The $3.1 billion iShares MSCI Australia (EWA) is up 3% year to date. The ETF is seen as an equity-based bet on commodities and a weaker dollar.
“An investment in EWA is sometimes viewed as an indirect play on economic growth in China and the Asia region, given its 30% weighting in export-focused materials and energy companies,” Morningstar says in an analyst report on the ETF. “The Australian economy has prospered in recent years, buoyed by the nation’s ample natural resources and supported by a stable government and economy. During the global economic downturn that started in 2008, Australia fared better than most.”
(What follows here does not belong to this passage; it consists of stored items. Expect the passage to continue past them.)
/-- R96: with the opcode map of R92 the all-zero word is `sll $zero,$zero,0`, and a step that fetches it changes nothing but
the PC (an inference the spec marks as its own, the numerals are log 3); under `ZERO_WRITE = fail` the step is the error of
its register write (U1, log 4). -/
def Obligations.ZeroWordOnlyAdvancesPc : Prop :=
  decode defaultOpcodes 0#32 = .ok (.sll 0 0 0) ∧
  ∀ s : State, s.config.opcodes = defaultOpcodes → s.finished = false → iFetch s.pc s = .ok 0#32 →
    (s.config.zeroWrite = .ignore →
      step s = .next { s with pc := s.pc + 4#32 } ∧ hostStep s = ({ s with pc := s.pc + 4#32 }, .ok)) ∧
    (s.config.zeroWrite = .fail → step s = .fault .zeroRegisterWrite ∧ hostStep s = (s, .error .zeroRegisterWrite))

/-- R81: the 32-character string form, bit 31 first, stands for exactly one word and back. -/
def Obligations.BinaryStringIsTheWord : Prop :=
  (∀ w : Word, (toBinaryString w).length = 32 ∧ ofBinaryString (toBinaryString w) = some w ∧
    ∀ k, k < 32 → (toBinaryString w)[k]? = some (if w.getLsbD (31 - k) then '1' else '0')) ∧
  ∀ (cs : List Char) (w : Word), ofBinaryString cs = some w → toBinaryString w = cs

/-! ## Registers and the host's view of them (10_state.md) -/

/-- R25, R245: the register file's contract fails with the index exactly outside `[0, 31]`; inside, a write fails at index 0
under `ZERO_WRITE = fail` only (R24, log 4), and no step of the CPU ends in the index error (log 19). -/
def Obligations.RegisterIndexErrorOnlyOutsideRange : Prop :=
  (∀ (index : Int) (v : Word) (s : State),
    (0 ≤ index ∧ index ≤ 31 ↔ ∃ x, regFileRead index s = .ok x) ∧
    (0 ≤ index ∧ index ≤ 31 ∧ (index ≠ 0 ∨ s.config.zeroWrite = .ignore) ↔ ∃ t, regFileWrite index v s = .ok t) ∧
    (index < 0 ∨ 31 < index →
      regFileRead index s = .error (.regIndexOutOfRange index) ∧
      regFileWrite index v s = .error (.regIndexOutOfRange index)) ∧
    (index = 0 → s.config.zeroWrite = .fail → regFileWrite index v s = .error .zeroRegisterWrite)) ∧
  ∀ (s : State) (index : Int), step s ≠ .fault (.regIndexOutOfRange index)

/-- R22, R23, R24: a write that is accepted replaces the word at its index and nothing else; at index 0 it is discarded, and
register 0 reads as 0 (that the default accepts it there is the spec's own decision D7, log 4). -/
def Obligations.RegisterWriteReplacesOneWord : Prop :=
  ∀ (i k : Int) (v : Word) (s t : State), regFileWrite i v s = .ok t → 0 ≤ k → k ≤ 31 →
    regFileRead k t = (if k = 0 then .ok 0#32 else if k = i then .ok v else regFileRead k s) ∧
    t.pc = s.pc ∧ t.dmem = s.dmem ∧ programKept s t

/-- R26: an instruction's next state differs from the old one in no register but those R26 lists as written, and keeps the
program and the configuration (R30, log 2). -/
def Obligations.OnlyListedRegistersAreWritten : Prop :=
  ∀ (i : Instr) (s t : State), exec i s = .next t → registersKept i.writes s t ∧ programKept s t

/-- R26: two states of one configuration that agree on the PC, the data memory and the registers R26 lists as read give the
same written registers, PC and data memory, or the same error. -/
def Obligations.OnlyListedRegistersAreRead : Prop :=
  ∀ (i : Instr) (s u : State), s.config = u.config → s.pc = u.pc → dataKept s u →
    (∀ r ∈ i.reads, readReg r s = readReg r u) →
    (∀ t, exec i s = .next t → ∃ t', exec i u = .next t' ∧ t.pc = t'.pc ∧ dataKept t t' ∧
      ∀ r ∈ i.writes, readReg r t = readReg r t') ∧
    ∀ f, exec i s = .fault f → exec i u = .fault f

/-! ## Arithmetic, logic, compare, shift (41_rtype_alu.md) -/

/-- R133: `add`, its encoding, its wrapped sum, its frame; it completes in every state that allows the write, and is the
error of the write in the others. The numeral is log 3, the wrap log 16, register 0 log 4. -/
def Obligations.AddWritesWrappedSum : Prop :=
  ∀ (rd rs rt : Reg) (s : State),
    decode defaultOpcodes (0b000000#6 ++ regBits rs ++ regBits rt ++ regBits rd ++ 0b00000#5 ++ 0b100000#6) =
      .ok (.add rd rs rt) ∧
    (writeAllowed rd s → ∃ t, exec (.add rd rs rt) s = .next t ∧
      (readReg rd t).toNat = (if rd = 0 then 0 else ((readReg rs s).toNat + (readReg rt s).toNat) % 2 ^ 32) ∧
      t.pc = s.pc + 4#32 ∧ registersKept [rd] s t ∧ dataKept s t ∧ programKept s t) ∧
    (¬ writeAllowed rd s → exec (.add rd rs rt) s = .fault .zeroRegisterWrite)

/-- R134: `sub`, its encoding, its wrapped difference, its frame; it completes in every state that allows the write, and is
the error of the write in the others. The numeral is log 3, the wrap log 16, register 0 log 4. -/
def Obligations.SubWritesWrappedDifference : Prop :=
  ∀ (rd rs rt : Reg) (s : State),
    decode defaultOpcodes (0b000000#6 ++ regBits rs ++ regBits rt ++ regBits rd ++ 0b00000#5 ++ 0b100010#6) =
      .ok (.sub rd rs rt) ∧
    (writeAllowed rd s → ∃ t, exec (.sub rd rs rt) s = .next t ∧
      ((readReg rd t).toNat : Int) =
        (if rd = 0 then 0 else ((readReg rs s).toNat - (readReg rt s).toNat : Int) % 2 ^ 32) ∧
      t.pc = s.pc + 4#32 ∧ registersKept [rd] s t ∧ dataKept s t ∧ programKept s t) ∧
    (¬ writeAllowed rd s → exec (.sub rd rs rt) s = .fault .zeroRegisterWrite)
The ETF does not hedge its exposure to the Australian dollar so investors are exposed to the currency’s fluctuations against the U.S. greenback.
The leading index that projects Australia’s economic activity over the next three to nine months only grew 1.6%, dropping to its lowest level since September 2009, reports James Glynn for MENAFN.
“The growth rate in the index has steadily fallen from its peak in this cycle of 9.5% in March 2010,” commented Bill Evans, Westpac’s chief economist. “This is now the lowest growth rate for the index since September 2009. The growth rate has now been below trend since February 2011.”
The Reserve Bank of Australia previously stated that it will cut its expected economic growth projections for 2011 due to soft consumer demand and a tepid recovery in the coal industry after the floods earlier this year.
Australia’s Prime Minister, Julia Gillard, believes that the economy is set to expand, pointing to the $430 billion in investments in the resources sector, low unemployment and sound fiscal finances as sold fundamental factors supporting the economy,according to 9News.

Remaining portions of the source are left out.